YOUR INSTRUCTIONS:
Write out, word for word, the part of the listing below that opens with the line containing "[.applied bs]) rfl" and closes with the line containing "(hI : s.Inv)", keeping both of those lines and adding no others.

RECORDS SHOWN:

/-- R190: a micro-step of INIT adds its next event, or ends the INIT with all five on the trace. -/
theorem State.Running.ordered_execInit {s t : State} (h : s.Running .init) (ho : s.Ordered)
    (ht : execInit s = .next t) : t.Ordered := by
  obtain ⟨hp, -⟩ := h.init rfl
  obtain ⟨done, htr⟩ := ho.trace_of_idle hp
  have write {l : Line} {v : Bit} {st : InitStage} (hw : s.initStage.Writes l v st) :
      State.Ordered { s.setLine l v with initStage := st } :=
    .of_idle (done := done) hp (by simp [htr, hw.emits])
  obtain ⟨hst, -, rfl⟩ | ⟨-, -, rfl⟩ | ⟨hst, rfl⟩ | ⟨hst, rfl⟩ | ⟨hst, rfl⟩ | ⟨hst, rfl⟩ |
    ⟨hst, rfl⟩ := execInit_cases ht
  · exact write (hst ▸ .gsclk)
  · exact ho.conclude hp (.err .configurationError 0)
  · exact write (hst ▸ .blank)
  · exact write (hst ▸ .vprg)
  · exact write (hst ▸ .xlat)
  · exact .of_idle (done := done) hp (by simp [htr, hst, InitStage.emitted, initEvents])
  · exact .of_idle (done := done ++ [.init]) hp
      (by simp [htr, hst, InitStage.emitted, Transaction.events, initEvents])

/-- R188, R194, R199: a row of APPLY_FRAME adds its events, or ends the command with its whole events on the
trace. -/
theorem State.Running.ordered_execApplyFrame {bs : List Byte} {s t : State}
    (h : s.Running (.applyFrame bs)) (ho : s.Ordered) (ht : execApplyFrame bs s = .next t) :
    t.Ordered := by
  have hst := h.applyFrame bs rfl
  obtain ⟨done, htr⟩ := ho.trace_of_applyFrame h.slot hst
  have pulse {l : Line} {v : Bit} {p : Phase}
      (he : (applyFrameEvents bs).take p.emitted =
        (applyFrameEvents bs).take s.phase.emitted ++ [.setLine l v]) :
      State.Ordered { s.setLine l v with phase := p } :=
    .of_applyFrame (done := done) h.slot hst (by simp [htr, he])
  obtain ⟨hp, -, rfl⟩ | ⟨hp, -, rfl⟩ | ⟨hp, -, rfl⟩ | ⟨hp, -, rfl⟩ | ⟨hp, rfl⟩ | ⟨hp, rfl⟩ |
    ⟨hp, rfl⟩ | ⟨hp, rfl⟩ | ⟨hp, rfl⟩ | ⟨hp, rfl⟩ := execApplyFrame_cases ht
  · exact .of_applyFrame (done := done) (bs := bs) h.slot hst
      (by simp [htr, hp, Phase.emitted, applyFrameEvents])
  · exact ho.conclude hp (.err .notInitialized 0)
  · exact .of_applyFrame (done := done) (bs := bs) (by simp [h.slot]) (by simp [hst])
      (by simp [htr, hp, Phase.emitted, applyFrameEvents])
  · exact .of_idle (done := done ++ [.failed bs]) rfl
      (by simp [htr, hp, hst, Phase.emitted, InitStage.emitted, Transaction.events, applyFrameEvents])
  iterate 5 exact pulse (by rw [hp]; rfl)
  · exact .of_idle (done := done ++ [.applied bs]) rfl
      (by simp [htr, hp, hst, Phase.emitted, InitStage.emitted, Transaction.events, applyFrameEvents])

/-- Accepting a command leaves the order: with the slot empty no APPLY_FRAME is in progress. -/
theorem State.Ordered.fetch {s s' : State} {i : Instr} (h : s.Ordered) (hI : s.Inv)
    (hf : s.fetch = .run i s') : s'.Ordered := by
  obtain ⟨-, rfl⟩ | ⟨hc, item, rest, -, rfl, -⟩ := State.fetch_run hf
  · exact h
  · obtain ⟨hp, -⟩ := hI.free hc
    obtain ⟨done, htr⟩ := h.trace_of_idle hp
    exact .of_idle hp htr

/-- Settles O41: the command fetched runs in an ordered state, and its micro-step keeps the order. -/
theorem stepKeepsOrder : Obligations.StepKeepsOrder := by
  intro s t hI ho h
  obtain ⟨i, s', hf, he⟩ | ⟨-, -, rfl⟩ | ⟨hc, f, rest, e, -, -, rfl⟩ := step_cases h
  · have hR := hI.running hf
    have ho' := ho.fetch hI hf
    obtain ⟨r, hr, rfl⟩ | ⟨rfl, hi⟩ | ⟨bs, rfl, ha⟩ := exec_cases he
    · obtain ⟨hp, -⟩ := hR.packer r hr
      exact ho'.conclude hp r
    · exact hR.ordered_execInit ho' hi
    · exact hR.ordered_execApplyFrame ho' ha
  · exact ho
  · obtain ⟨hp, -⟩ := hI.free hc
    obtain ⟨done, htr⟩ := ho.trace_of_idle hp
    exact .of_idle (done := done) rfl htr

end Sys2Proof.Machine

/-! ### Numbers, slices and bytes of a bit sequence (R11, R62) -/

namespace Sys2Proof

theorem val_append (as bs : List Bit) : val (as ++ bs) = val as * 2 ^ bs.length + val bs := by
  have h : val (as ++ bs) = bs.foldl (fun acc b => 2 * acc + b.toNat) (val as) :=
    List.foldl_append ..
  rw [h, val_foldl]

/-- R11: the number of a slice, from the number of the whole sequence. -/
theorem val_slice {bs : List Bit} {i j : Nat} (hij : i ≤ j) (hj : j ≤ bs.length) :
    val (slice bs i j) = val bs / 2 ^ (bs.length - j) % 2 ^ (j - i) := by
  have hsplit : bs.take i ++ slice bs i j ++ bs.drop j = bs := by
    have htake : bs.take i ++ slice bs i j = bs.take j := by
      rw [slice, ← List.take_add, Nat.add_sub_cancel' hij]
    rw [htake, List.take_append_drop]
  have hslice : (slice bs i j).length = j - i := by rw [length_slice]; omega
  have htail : val (bs.drop j) < 2 ^ (bs.length - j) := by simpa using val_lt (bs.drop j)
  have hval := congrArg val hsplit
  rw [val_append, val_append, hslice, List.length_drop] at hval
  rw [← hval, mul_comm, Nat.mul_add_div (by positivity), Nat.div_eq_of_lt htail, Nat.add_zero,
    Nat.mul_add_mod_self_right, Nat.mod_eq_of_lt (hslice ▸ val_lt (slice bs i j))]

/-- Element `i` is the bit of the sequence's number at the matching place. -/
theorem getElem?_eq_testBit_val {bs : List Bit} {i : Nat} (h : i < bs.length) :
    bs[i]? = some ((val bs).testBit (bs.length - 1 - i)) := by
  rw [testBit_val bs i h, List.getElem?_eq_getElem h]

theorem slice_append_slice {α : Type} (s : List α) {i j k : Nat} (hij : i ≤ j) (hjk : j ≤ k) :
    slice s i j ++ slice s j k = slice s i k := by
  have hdrop : s.drop j = (s.drop i).drop (j - i) := by
    rw [List.drop_drop, Nat.add_sub_cancel' hij]
  rw [slice, slice, slice, hdrop, ← List.take_add]
  congr 1
  omega

theorem slice_slice {α : Type} (s : List α) {i j k l : Nat} (h : i + l ≤ j) :
    slice (slice s i j) k l = slice s (i + k) (i + l) := by
  rw [slice, slice, slice, List.drop_take, List.drop_drop, List.take_take]
  congr 1
  omega

/-- R82, R85: with the first bit least significant the number is the sum of the bits' weights. -/
theorem val_reverse (bs : List Bit) :
    val bs.reverse = ((List.range bs.length).map fun i => (bs.getD i false).toNat * 2 ^ i).sum := by
  induction bs with
  | nil => rfl
  | cons b bs ih =>
    rw [List.reverse_cons, val_append, ih, ← List.sum_map_mul_right, List.length_cons (as := bs),
      List.range_succ_eq_map]
    simp [val_cons, Function.comp_def, pow_succ, mul_assoc, add_comm]

/-- Where every piece has length `k`, the slice of `k` elements at piece `i` is that piece. -/
theorem slice_flatMap_const {α β : Type} {f : α → List β} {k : Nat} (hf : ∀ a, (f a).length = k)
    {l : List α} {i : Nat} {a : α} (h : l[i]? = some a) :
    slice (l.flatMap f) (k * i) (k * i + k) = f a := by
  apply List.ext_getElem?
  intro j
  by_cases hj : j < k
  · rw [getElem?_slice _ _ _ _ (by omega), getElem?_flatMap_const f k hf l i j hj, h,
      Option.bind_some]
  · rw [List.getElem?_eq_none (by rw [length_slice]; omega),
      List.getElem?_eq_none (by rw [hf]; omega)]

/-- Eight consecutive bits read as a number below 256. -/
theorem toNat_ofNat_val_slice (b : List Bit) (i : Nat) :
    (BitVec.ofNat 8 (val (slice b i (i + 8)))).toNat = val (slice b i (i + 8)) := by
  have hlt := val_lt (slice b i (i + 8))
  have hle : 2 ^ (slice b i (i + 8)).length ≤ 2 ^ 8 :=
    Nat.pow_le_pow_right (by decide) (by rw [length_slice]; omega)
  exact Nat.mod_eq_of_lt (hlt.trans_le hle)

/-- R62: bit `k` of a whole group of eight is bit `7 - k` of the group's byte. -/
theorem getElem?_eq_getLsbD_group {b : List Bit} {j k : Nat} (hj : 8 * j + 8 ≤ b.length) (hk : k < 8) :
    b[8 * j + k]? = some ((BitVec.ofNat 8 (val (slice b (8 * j) (8 * j + 8)))).getLsbD (7 - k)) := by
  have hlen : (slice b (8 * j) (8 * j + 8)).length = 8 := by rw [length_slice]; omega
  have hbit := getElem?_eq_testBit_val (bs := slice b (8 * j) (8 * j + 8)) (i := k) (by omega)
  rw [getElem?_slice _ _ _ _ (by omega), hlen] at hbit
  rw [hbit, BitVec.getLsbD, toNat_ofNat_val_slice]

/-- Settles O16: byte `j` is the number of its group, whose bits are the byte's. -/
theorem firstBitIsBitSeven : Obligations.FirstBitIsBitSeven := by
  intro b j k hj hk
  exact ⟨_, getElem?_pack b j (by omega), toNat_ofNat_val_slice b _, getElem?_eq_getLsbD_group hj hk⟩

/-- R145: a whole number of bytes' bits is unpacked as it was packed. -/
theorem unpack_pack_of_whole {b : List Bit} (h : b.length % 8 = 0) : unpack (pack b) = b := by
  apply List.ext_getElem?
  intro i
  obtain hi | hi := Nat.lt_or_ge i b.length
  · rw [← Nat.div_add_mod i 8, getElem?_unpack _ _ _ (Nat.mod_lt _ (by decide)),
      getElem?_pack b _ (by omega), Option.map_some,
      getElem?_eq_getLsbD_group (by omega) (Nat.mod_lt _ (by decide))]
  · rw [List.getElem?_eq_none hi, List.getElem?_eq_none (by simp; omega)]

end Sys2Proof

namespace Sys2Proof.Machine

/-! ### The bit stream of a Frame (R63 to R66) -/

/-- R64: the channel with index `i` is the one at `L - 1 - i` in the stream's order. -/
theorem getElem?_reverse_channel {α : Type} {f : List α} {i : Nat} {a : α} (h : f[i]? = some a) :
    f.reverse[f.length - 1 - i]? = some a := by
  obtain ⟨hi, -⟩ := List.getElem?_eq_some_iff.1 h
  rw [List.getElem?_reverse' (j := i) (by omega), h]

/-- Settles O60: each channel is one piece of the sequence, and the pieces stand last channel first. -/
theorem channelsEnterLastFirst : Obligations.ChannelsEnterLastFirst :=
  ⟨fun _ _ _ h _ => slice_flatMap_const (length_bitsOf 12) (getElem?_reverse_channel h),
    fun _ _ _ h => slice_flatMap_const (fun _ => List.length_replicate) (getElem?_reverse_channel h)⟩

/-- R65: bit `k` of the twelve that channel `i` has in the stream. -/
theorem getElem?_stream {f : List Nat} {i k : Nat} (hi : i < f.length) (hk : k < 12) :
    (stream f)[12 * (f.length - 1 - i) + k]? = some ((f.getD i 0).testBit (11 - k)) := by
  rw [stream, getElem?_flatMap_const _ 12 (length_bitsOf 12) _ _ _ hk,
    getElem?_reverse_channel (List.getElem?_eq_getElem hi), Option.bind_some, getElem?_bitsOf hk,
    List.getD_eq_getElem _ _ hi]

/-- Settles O17: both directions are `getElem?_stream`. -/
theorem streamPositionOfEachBit : Obligations.StreamPositionOfEachBit := by
  intro f
  refine ⟨length_stream f, fun t ht => ?_, fun i b hi hb => ?_⟩
  · have h := getElem?_stream (f := f) (i := f.length - 1 - t / 12) (by omega)
      (Nat.mod_lt t (by decide))
    rwa [show 12 * (f.length - 1 - (f.length - 1 - t / 12)) + t % 12 = t by omega] at h
  · rw [getElem?_stream hi (by omega), show 11 - (11 - b) = b by omega]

ANSWER TO THIS TASK:
  · exact .of_idle (done := done ++ [.applied bs]) rfl
      (by simp [htr, hp, hst, Phase.emitted, InitStage.emitted, Transaction.events, applyFrameEvents])

/-- Accepting a command leaves the order: with the slot empty no APPLY_FRAME is in progress. -/
theorem State.Ordered.fetch {s s' : State} {i : Instr} (h : s.Ordered) (hI : s.Inv)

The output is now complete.